● **Task to complete**
This exercise requires every record to be repeated exactly.

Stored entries
================
-- ==== Sys2Proof/Machine/Residency.lean ====
section
/-! DEFINITION. The residency engine (R286 to R293, R300): distance, the near pool, requests for H, victim selection, spills and
fetches, and the overflow reserve (R340). -/
namespace Sys2Proof.Machine
open Sys2Proof

def State.recsOn (s : State) (v : Nat) : List (Nat × Rec) := s.sq.recs.filter fun p => p.1 / 2 ^ 20 == v

/-! ### Distance (R287) -/

def noUse : Nat := 2 ^ 64 - 1
def State.ordinalOf (s : State) (sid : Nat) : Nat := ((s.stream? sid).map (·.ordinal)).getD 0

/-- The next-use distance, none for a dead tensor. A tensor whose list is exhausted is dead under the hint early too (DESIGN CHOICE, log entry
127). -/
def State.distance (s : State) (r : Rec) : Option Nat :=
  match r.use, r.nextUse with
  | none, _ => some noUse
  | some _, none => none
  | some u, some o => some (if r.hint = 2 then noUse else o - s.ordinalOf u.sid)

/-- A record with its use position moved past every ordinal below n. -/
def Rec.advanceUse (r : Rec) (lists : List (List Nat)) (n : Nat) : Rec :=
  match r.use with
  | none => r
  | some u =>
    let l := lists.getD u.list []
    let pos := u.pos + ((l.drop u.pos).takeWhile fun o => o < n).length
    { r with use := some { u with pos := pos }, nextUse := l[pos]? }

/-- The engine advances the use positions of a stream's tensors at its dispatch (R287). -/
def State.advanceUses (s : State) (sid : Nat) : State :=
  let lists := ((s.stream? sid).bind (·.image.uses)).getD []
  let n := s.ordinalOf sid
  { s with sq := { s.sq with recs := s.sq.recs.map fun p =>
      (p.1, if (p.2.use.map fun u => u.sid == sid).getD false then p.2.advanceUse lists n else p.2) } }

/-! ### The near pool (R289) -/

/-- Pages of the near pool of a die: 16 MiB a way. -/
def State.nearCap (s : State) (v : Nat) : Nat := (s.die v).nearw * 256
def State.nearOn (s : State) (v : Nat) : List (Nat × Rec) := (s.recsOn v).filter fun p => p.2.st == .near
def State.nearUsed (s : State) (v : Nat) : Nat := sumNats ((s.nearOn v).map fun p => p.2.pages)

/-- Demotion: the near-pool lines are written back. -/
def State.demote (s : State) (t : Nat) : State := (s.writeBackAll t).modRec t fun r => { r with st := .resH }

/-- Descending distance, the lowest index on a tie. -/
def farFirst (a b : Nat × Nat) : Bool := b.1 < a.1 || (a.1 == b.1 && a.2 < b.2)

/-- NEAR tensors of a die in the order of demotion: the dead by index, then the others beyond a distance. -/
def State.demoteOrder (s : State) (v : Nat) (beyond : Option Nat) : List Nat :=
  let near := s.nearOn v
  let dead := near.filterMap fun p => if (s.distance p.2).isNone then some p.1 else none
  let rest := near.filterMap fun p => (s.distance p.2).bind fun d =>
    if (beyond.map fun b => decide (b < d)).getD true then some (d, p.1) else none
  dead ++ (sortBy farFirst rest).map Prod.snd

/-- The first tensors of a list whose pages make room for a need. -/
def State.enough (s : State) : Nat → List Nat → List Nat
  | _, [] => []
  | need, t :: ts => if need = 0 then [] else t :: s.enough (need - ((s.rec? t).map (·.pages)).getD 0) ts

/-- Promotion of a parameter at a dispatch (R289). One whose use list is exhausted has no distance: under the hint near it is promoted
too, and no tensor but a dead one makes room for it (DEDUCED: no distance exceeds one that is undefined). -/
def State.promote (s : State) (t : Nat) : State :=
  match s.rec? t with
  | none => s
  | some r =>
    let v := t / 2 ^ 20
    let d := (s.distance r).getD noUse
    if r.st = .resH && r.live && (r.hint = 1 || (s.distance r).any fun d => d ≤ (s.die v).neard.toNat) then
      let out := s.enough (s.nearUsed v + r.pages - s.nearCap v) (s.demoteOrder v (some d))
      let room := sumNats (out.map fun k => ((s.rec? k).map (·.pages)).getD 0)
      if s.nearUsed v + r.pages ≤ s.nearCap v + room then
        (out.foldl State.demote s).modRec t fun q => { q with st := .near }
      else s
    else s

/-- CST_NEARW_WRITE: a value up to 8 is taken; lowering the pool demotes until the rest fit (R289). -/
def execCstNearwWrite (v : Nat) (val : BitVec 32) (s : State) : Out :=
  let n := val.toNat % 16
  if s.pkg.recovery ∨ 8 ≤ v ∨ 8 < n then .next s
  else
    let s1 := s.modDie v fun d => { d with nearw := n }
    .next ((s1.enough (s1.nearUsed v - s1.nearCap v) (s1.demoteOrder v none)).foldl State.demote s1)

/-! ### Requests for H (R292) -/

/-- The slot of the next table-update request (R357). -/
def State.tuSlot (s : State) : TuSlot :=
  s.hs.tu.get (s.hs.tuDone.toNat % 64) { kind := 0, status := 0, handle := 0, first := 0, count := 0, arg := 0 }

/-- The MIGRATE request that the table-update engine is performing: tensor, first page, pages, and whether to tier L. -/
def State.migrating (s : State) : Option (Nat × Nat × Nat × Bool) :=
  let q := s.tuSlot
  if s.hs.tuBusy ∧ q.kind = 4 then some (handleKey q.handle, q.first, q.count, q.arg == 1) else none

/-- The pages that this request has still to move to tier L, or to H of die v. -/
def State.leftToMove (s : State) (toL : Bool) (v : Nat) : Nat :=
  match s.migrating with
  | some (t, first, count, l) =>
    if l != toL || (!toL && t / 2 ^ 20 != v) then 0
    else ((List.range count).filter fun k =>
      ((s.pageLeaf? t (first + k)).map fun e => if toL then decide (pteTgt e < 16) else pteTgt e == 16).getD false).length
  | none => 0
================
● **Solution to this task**
-- ==== Sys2Proof/Machine/Residency.lean ====
section
/-! DEFINITION. The residency engine (R286 to R293, R300): distance, the near pool, requests for H, victim selection, spills and
fetches, and the overflow reserve (R340). -/
namespace Sys2Proof.Machine
open Sys2Proof

def State.recsOn (s : State) (v : Nat) : List (Nat × Rec) := s.sq.recs.filter fun p => p.1 / 2 ^ 20 == v

/-! ### Distance (R287) -/

def noUse : Nat := 2 ^ 64 - 1
def State.ordinalOf (s : State) (sid : Nat) : Nat := ((s.stream? sid).map (·.ordinal)).getD 0

/-- The next-use distance, none for a dead tensor. A tensor whose list is exhausted is dead under the hint early too (DESIGN CHOICE, log entry
127). -/
def State.distance (s : State) (r : Rec) : Option Nat :=
  match r.use, r.nextUse with
  | none, _ => some noUse
  | some _, none => none
  | some u, some o => some (if r.hint = 2 then noUse else o - s.ordinalOf u.sid)

/-- A record with its use position moved past every ordinal below n. -/
def Rec.advanceUse (r : Rec) (lists : List (List Nat)) (n : Nat) : Rec :=
  match r.use with
  | none => r
  | some u =>
    let l := lists.getD u.list []
    let pos := u.pos + ((l.drop u.pos).takeWhile fun o => o < n).length
    { r with use := some { u with pos := pos }, nextUse := l[pos]? }

/-- The engine advances the use positions of a stream's tensors at its dispatch (R287). -/
def State.advanceUses (s : State) (sid : Nat) : State :=
  let lists := ((s.stream? sid).bind (·.image.uses)).getD []
  let n := s.ordinalOf sid
  { s with sq := { s.sq with recs := s.sq.recs.map fun p =>
      (p.1, if (p.2.use.map fun u => u.sid == sid).getD false then p.2.advanceUse lists n else p.2) } }

/-! ### The near pool (R289) -/

/-- Pages of the near pool of a die: 16 MiB a way. -/
def State.nearCap (s : State) (v : Nat) : Nat := (s.die v).nearw * 256
def State.nearOn (s : State) (v : Nat) : List (Nat × Rec) := (s.recsOn v).filter fun p => p.2.st == .near
def State.nearUsed (s : State) (v : Nat) : Nat := sumNats ((s.nearOn v).map fun p => p.2.pages)

/-- Demotion: the near-pool lines are written back. -/
def State.demote (s : State) (t : Nat) : State := (s.writeBackAll t).modRec t fun r => { r with st := .resH }

/-- Descending distance, the lowest index on a tie. -/
def farFirst (a b : Nat × Nat) : Bool := b.1 < a.1 || (a.1 == b.1 && a.2 < b.2)

/-- NEAR tensors of a die in the order of demotion: the dead by index, then the others beyond a distance. -/
def State.demoteOrder (s : State) (v : Nat) (beyond : Option Nat) : List Nat :=
  let near := s.nearOn v
  let dead := near.filterMap fun p => if (s.distance p.2).isNone then some p.1 else none
  let rest := near.filterMap fun p => (s.distance p.2).bind fun d =>
    if (beyond.map fun b => decide (b < d)).getD true then some (d, p.1) else none
  dead ++ (sortBy farFirst rest).map Prod.snd

/-- The first tensors of a list whose pages make room for a need. -/
def State.enough (s : State) : Nat → List Nat → List Nat
  | _, [] => []
  | need, t :: ts => if need = 0 then [] else t :: s.enough (need - ((s.rec? t).map (·.pages)).getD 0) ts

/-- Promotion of a parameter at a dispatch (R289). One whose use list is exhausted has no distance: under the hint near it is promoted
too, and no tensor but a dead one makes room for it (DEDUCED: no distance exceeds one that is undefined). -/
def State.promote (s : State) (t : Nat) : State :=
  match s.rec? t with
  | none => s
  | some r =>
    let v := t / 2 ^ 20
    let d := (s.distance r).getD noUse
    if r.st = .resH && r.live && (r.hint = 1 || (s.distance r).any fun d => d ≤ (s.die v).neard.toNat) then
      let out := s.enough (s.nearUsed v + r.pages - s.nearCap v) (s.demoteOrder v (some d))
      let room := sumNats (out.map fun k => ((s.rec? k).map (·.pages)).getD 0)
      if s.nearUsed v + r.pages ≤ s.nearCap v + room then
        (out.foldl State.demote s).modRec t fun q => { q with st := .near }
      else s
    else s

/-- CST_NEARW_WRITE: a value up to 8 is taken; lowering the pool demotes until the rest fit (R289). -/
def execCstNearwWrite (v : Nat) (val : BitVec 32) (s : State) : Out :=
  let n := val.toNat % 16
  if s.pkg.recovery ∨ 8 ≤ v ∨ 8 < n then .next s
  else
    let s1 := s.modDie v fun d => { d with nearw := n }
    .next ((s1.enough (s1.nearUsed v - s1.nearCap v) (s1.demoteOrder v none)).foldl State.demote s1)

/-! ### Requests for H (R292) -/

/-- The slot of the next table-update request (R357). -/
def State.tuSlot (s : State) : TuSlot :=
  s.hs.tu.get (s.hs.tuDone.toNat % 64) { kind := 0, status := 0, handle := 0, first := 0, count := 0, arg := 0 }

/-- The MIGRATE request that the table-update engine is performing: tensor, first page, pages, and whether to tier L. -/
def State.migrating (s : State) : Option (Nat × Nat × Nat × Bool) :=
  let q := s.tuSlot
  if s.hs.tuBusy ∧ q.kind = 4 then some (handleKey q.handle, q.first, q.count, q.arg == 1) else none

/-- The pages that this request has still to move to tier L, or to H of die v. -/
def State.leftToMove (s : State) (toL : Bool) (v : Nat) : Nat :=
  match s.migrating with
  | some (t, first, count, l) =>
    if l != toL || (!toL && t / 2 ^ 20 != v) then 0
    else ((List.range count).filter fun k =>
      ((s.pageLeaf? t (first + k)).map fun e => if toL then decide (pteTgt e < 16) else pteTgt e == 16).getD false).length
  | none => 0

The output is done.